Badflower - No Place Like Home album

Badflower – No Place Like Home (Album Review)

Badflower 2025

When Los Angeles-based Rock band Badflower first broadly ascended into the public eye in 2018 with their single “Ghost,” no one could have predicted what would happen next. A song that took the band to the top of the Rock charts, “Ghost” told a dark story about life, death, and feelings of hopelessness. Striking a nerve and very real, it ended up being a momentum builder for Badflower with songs like a re-released edition of “Heroin” before the striking “The Jester,” both of which hit number one on US Mainstream Rock charts.

Only a glimpse into what made Badflower extremely exciting among others on the Rock scene, the band’s 2019 debut album, OK, I’m Sick, rocketed to the top of all sorts of charts in the USA and was arguably one of the best Rock records of the year. Factors that would lead many others to follow a similar formula to achieve success a second time around, Badflower would not follow suit. In 2021, they put out a completely different, yet extremely high-quality follow-up album, This Is How The World Ends.

A second album that included such songs as the intense “Family,” “Mahine Gun,” and “Don’t Hate Me,”  there was also the tongue-in-cheek “Everyone’s An Asshole.” Possessing a sound that found Badflower being themselves, it was beginning to look like this band was a keeper. Sustaining themselves on tour with a diverse mix of acts through the years, ranging from Shinedown to Incubus and Paris Jackson, Badflower oddly fit everywhere, but also nowhere at all.

A band that is not enamoured by shiny, hollow success by just pumping out the same paint-by-number tunes, now in 2025, they once more take matters in another direction. First, giving a glimpse into what might be next in June 2024 with the release of the single “Teacher Has A Gun,” there was a bit of a Pop Punk vibe involved, as with the follow-up of “Detroit” in July 2024. Still, the release of “Haunting You” in October 2024 was something completely different. Followed by the moody “London” in January 2025, the more straightforward Alternative Rock “Paws” in April 2025, and the heavy Punk-driven “Snuff” in early June 2025, it began to look like each component of a new album would be scattered across the spectrum.

Rather exciting if you like diversity without a flatline tempo, at last, the third full-length album from Badflower, No Place Like Home, arrived on June 20, 2025, through Big Machine Records. Including each of the 2024 and early 2025 singles (except for “Teacher Has A Gun”), in total, No Place Like Home is a deep thirteen-track album that never grows boring. Once again, including the tried and true lineup of Vocalist/Guitarist Josh Katz, Lead Guitarist Joey Morrow, Bassist Alex Espiritu, and Drummer Anthony Sonetti, this new album has all the signatures of Badflower (raw emotion, sarcasm, and unpredictability) all matched with further maturity.

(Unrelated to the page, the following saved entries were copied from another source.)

-- ==== Sys2Proof/Machine/Fields.lean ====
section
/-! DEFINITION. Every register field of the spec's register maps, one definition a field, named REGISTER_FIELD
as the spec names it (REGISTER alone where the register has one field). A field gives its page class, byte
offset, stride and number of repeats, lowest bit, width, kind (R9), reset value and, for a register seen
through a window, the offset of its index register. A 64-bit pair is one register at its low half's offset.
The page header (R45, R46) is in Machine/RegField.lean. -/

namespace Sys2Proof.Machine

/-! ### Fields of the SYS pages (R66 of spec/02*.md) -/

def SYS_IDENT_FAMILY : RegField := ⟨.sys, 0x040, 0, 1, 16, 16, .ident, 0x545A, 0x0⟩
def SYS_IDENT_PART : RegField := ⟨.sys, 0x040, 0, 1, 0, 16, .ident, 0x1024, 0x0⟩
def SYS_STEPPING_LETTER : RegField := ⟨.sys, 0x044, 0, 1, 4, 4, .ident, 0x2, 0x0⟩
def SYS_STEPPING_NUMBER : RegField := ⟨.sys, 0x044, 0, 1, 0, 4, .ident, 0x1, 0x0⟩
def SYS_SERIAL : RegField := ⟨.sys, 0x048, 0, 1, 0, 64, .ident, 0x0, 0x0⟩
def SYS_FW_VERSION_MAJOR : RegField := ⟨.sys, 0x050, 0, 1, 24, 8, .sta, 0x0, 0x0⟩
def SYS_FW_VERSION_MINOR : RegField := ⟨.sys, 0x050, 0, 1, 16, 8, .sta, 0x0, 0x0⟩
def SYS_FW_VERSION_BUILD : RegField := ⟨.sys, 0x050, 0, 1, 0, 16, .sta, 0x0, 0x0⟩
def SYS_BOOT_RECOVERY : RegField := ⟨.sys, 0x054, 0, 1, 7, 1, .sta, 0x0, 0x0⟩
def SYS_BOOT_TRIAL : RegField := ⟨.sys, 0x054, 0, 1, 6, 1, .sta, 0x0, 0x0⟩
def SYS_BOOT_SLOT : RegField := ⟨.sys, 0x054, 0, 1, 4, 2, .sta, 0x0, 0x0⟩
def SYS_BOOT_REF_SEL : RegField := ⟨.sys, 0x054, 0, 1, 2, 1, .sta, 0x0, 0x0⟩
def SYS_BOOT_BOOT_MODE : RegField := ⟨.sys, 0x054, 0, 1, 0, 2, .sta, 0x0, 0x0⟩
def SYS_LINK_STATUS_DEGRADED : RegField := ⟨.sys, 0x058, 0, 1, 11, 1, .sta, 0x0, 0x0⟩
def SYS_LINK_STATUS_UP : RegField := ⟨.sys, 0x058, 0, 1, 10, 1, .sta, 0x0, 0x0⟩
def SYS_LINK_STATUS_WIDTH : RegField := ⟨.sys, 0x058, 0, 1, 4, 6, .sta, 0x0, 0x0⟩
def SYS_LINK_STATUS_SPEED : RegField := ⟨.sys, 0x058, 0, 1, 0, 4, .sta, 0x0, 0x0⟩
def SYS_SNAP : RegField := ⟨.sys, 0x060, 0, 1, 0, 1, .cmd, 0x0, 0x0⟩
def SYS_SNAP_STATUS_BYPASS : RegField := ⟨.sys, 0x064, 0, 1, 1, 1, .sta, 0x0, 0x0⟩
def SYS_SNAP_STATUS_PENDING : RegField := ⟨.sys, 0x064, 0, 1, 0, 1, .sta, 0x0, 0x0⟩
def SYS_SNAP_FRAME_ERA : RegField := ⟨.sys, 0x068, 0, 1, 46, 16, .sta, 0x0, 0x0⟩
def SYS_SNAP_FRAME_FRAME : RegField := ⟨.sys, 0x068, 0, 1, 0, 46, .sta, 0x0, 0x0⟩
def SYS_APERTURE_BASE : RegField := ⟨.sys, 0x080, 0, 1, 20, 17, .cfg, 0x0, 0x0⟩
def SYS_APERTURE_CTRL : RegField := ⟨.sys, 0x088, 0, 1, 0, 1, .cfg, 0x1, 0x0⟩
def SYS_APERTURE_STATUS_NOT_READY : RegField := ⟨.sys, 0x08C, 0, 1, 3, 1, .evt, 0x0, 0x0⟩
def SYS_APERTURE_STATUS_PARKED_ACCESS : RegField := ⟨.sys, 0x08C, 0, 1, 2, 1, .evt, 0x0, 0x0⟩
def SYS_APERTURE_STATUS_REGION_WRITE : RegField := ⟨.sys, 0x08C, 0, 1, 1, 1, .evt, 0x0, 0x0⟩
def SYS_APERTURE_STATUS_OUT_OF_RANGE : RegField := ⟨.sys, 0x08C, 0, 1, 0, 1, .evt, 0x0, 0x0⟩
def SYS_LAST_ERR_CAUSE : RegField := ⟨.sys, 0x090, 0, 1, 28, 2, .sta, 0x0, 0x0⟩
def SYS_LAST_ERR_OFFSET : RegField := ⟨.sys, 0x090, 0, 1, 16, 12, .sta, 0x0, 0x0⟩
def SYS_LAST_ERR_PAGE : RegField := ⟨.sys, 0x090, 0, 1, 0, 16, .sta, 0x0, 0x0⟩
def SYS_SCRATCH : RegField := ⟨.sys, 0x0A0, 4, 4, 0, 32, .cfg, 0x0, 0x0⟩

/-- The fields of a SYS page, in the order of its map. -/
def sysFields : List RegField :=
  [SYS_IDENT_FAMILY, SYS_IDENT_PART, SYS_STEPPING_LETTER, SYS_STEPPING_NUMBER,
    SYS_SERIAL, SYS_FW_VERSION_MAJOR, SYS_FW_VERSION_MINOR, SYS_FW_VERSION_BUILD,
    SYS_BOOT_RECOVERY, SYS_BOOT_TRIAL, SYS_BOOT_SLOT, SYS_BOOT_REF_SEL] ++
  [SYS_BOOT_BOOT_MODE, SYS_LINK_STATUS_DEGRADED, SYS_LINK_STATUS_UP, SYS_LINK_STATUS_WIDTH,
    SYS_LINK_STATUS_SPEED, SYS_SNAP, SYS_SNAP_STATUS_BYPASS, SYS_SNAP_STATUS_PENDING,
    SYS_SNAP_FRAME_ERA, SYS_SNAP_FRAME_FRAME, SYS_APERTURE_BASE, SYS_APERTURE_CTRL] ++
  [SYS_APERTURE_STATUS_NOT_READY, SYS_APERTURE_STATUS_PARKED_ACCESS, SYS_APERTURE_STATUS_REGION_WRITE, SYS_APERTURE_STATUS_OUT_OF_RANGE,
    SYS_LAST_ERR_CAUSE, SYS_LAST_ERR_OFFSET, SYS_LAST_ERR_PAGE, SYS_SCRATCH]

/-! ### Fields of the EVT pages (R68 of spec/02*.md) -/

def EVT_CTRL : RegField := ⟨.evt, 0x040, 0, 1, 0, 1, .cfg, 0x0, 0x0⟩
def EVT_STATUS_ANY : RegField := ⟨.evt, 0x044, 0, 1, 31, 1, .sta, 0x0, 0x0⟩
def EVT_STATUS_LOWEST : RegField := ⟨.evt, 0x044, 0, 1, 16, 9, .sta, 0x0, 0x0⟩
def EVT_STATUS_EVENT_N : RegField := ⟨.evt, 0x044, 0, 1, 0, 1, .sta, 0x0, 0x0⟩
def EVT_FORCE : RegField := ⟨.evt, 0x048, 0, 1, 0, 14, .cmd, 0x0, 0x0⟩
def EVT_HOLDOFF : RegField := ⟨.evt, 0x04C, 0, 1, 0, 16, .cfg, 0x0, 0x0⟩
def EVT_PENDING : RegField := ⟨.evt, 0x080, 4, 16, 0, 32, .sta, 0x0, 0x0⟩
def EVT_RAW : RegField := ⟨.evt, 0x0C0, 4, 16, 0, 32, .sta, 0x0, 0x0⟩
def EVT_VEC_COUNT : RegField := ⟨.evt, 0x300, 4, 64, 0, 32, .cnt, 0x0, 0x0⟩
def EVT_MAP0_MSIX : RegField := ⟨.evt, 0x100, 4, 128, 7, 1, .cfg, 0x0, 0x0⟩
def EVT_MAP0_EVENT_N : RegField := ⟨.evt, 0x100, 4, 128, 6, 1, .cfg, 0x0, 0x0⟩
def EVT_MAP0_VECTOR : RegField := ⟨.evt, 0x100, 4, 128, 0, 6, .cfg, 0x0, 0x0⟩
def EVT_MAP1_MSIX : RegField := ⟨.evt, 0x100, 4, 128, 15, 1, .cfg, 0x0, 0x0⟩
def EVT_MAP1_EVENT_N : RegField := ⟨.evt, 0x100, 4, 128, 14, 1, .cfg, 0x0, 0x0⟩
def EVT_MAP1_VECTOR : RegField := ⟨.evt, 0x100, 4, 128, 8, 6, .cfg, 0x0, 0x0⟩
def EVT_MAP2_MSIX : RegField := ⟨.evt, 0x100, 4, 128, 23, 1, .cfg, 0x0, 0x0⟩
def EVT_MAP2_EVENT_N : RegField := ⟨.evt, 0x100, 4, 128, 22, 1, .cfg, 0x0, 0x0⟩
def EVT_MAP2_VECTOR : RegField := ⟨.evt, 0x100, 4, 128, 16, 6, .cfg, 0x0, 0x0⟩
def EVT_MAP3_MSIX : RegField := ⟨.evt, 0x100, 4, 128, 31, 1, .cfg, 0x0, 0x0⟩
def EVT_MAP3_EVENT_N : RegField := ⟨.evt, 0x100, 4, 128, 30, 1, .cfg, 0x0, 0x0⟩
def EVT_MAP3_VECTOR : RegField := ⟨.evt, 0x100, 4, 128, 24, 6, .cfg, 0x0, 0x0⟩

/-- The fields of a EVT page, in the order of its map. -/
def evtFields : List RegField :=
  [EVT_CTRL, EVT_STATUS_ANY, EVT_STATUS_LOWEST, EVT_STATUS_EVENT_N,
    EVT_FORCE, EVT_HOLDOFF, EVT_PENDING, EVT_RAW,
    EVT_VEC_COUNT, EVT_MAP0_MSIX, EVT_MAP0_EVENT_N, EVT_MAP0_VECTOR] ++
  [EVT_MAP1_MSIX, EVT_MAP1_EVENT_N, EVT_MAP1_VECTOR, EVT_MAP2_MSIX,
    EVT_MAP2_EVENT_N, EVT_MAP2_VECTOR, EVT_MAP3_MSIX, EVT_MAP3_EVENT_N,
    EVT_MAP3_VECTOR]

A reflection of who the band is and their own experiences, it seems that while their lyrical themes still struggle with internal mental battles and feelings of negativity, there is a wider lens into happiness, self-acceptance, and even finding love. Now, before you rush to judgment and think Badflower is going soft, refrain and realize their progression as a band and as songwriters feels entirely natural.

Still very heavy and dangling between Alternative and Hard Rock, the dynamics from song to song are refreshing and invigorating. Rich in texture, these are Rock songs with a heartbeat that allows you to dig into the storylines sung out by Katz in various animated tones. For deeper understanding, tracks like “Story Of Our Lives,” “What’s The Point,” and “Don’t Be A Stranger” are extraordinarily insightful and heartbreaking at the same time. This is while “Number 1” is the best reaction to the shallow world that treats everything as disposable, only to be replaced by what is hot next.

Overall, not enough can be said about Badflower’s genuine human quality. They are not looking to fit any frame just to sell a record, but are, in truth, making the music they think sounds good, and it just so happens it is damn good too. That is why Cryptic Rock highly recommends the evolution of Badflower, giving No Place Like Home 5 out of 5 stars.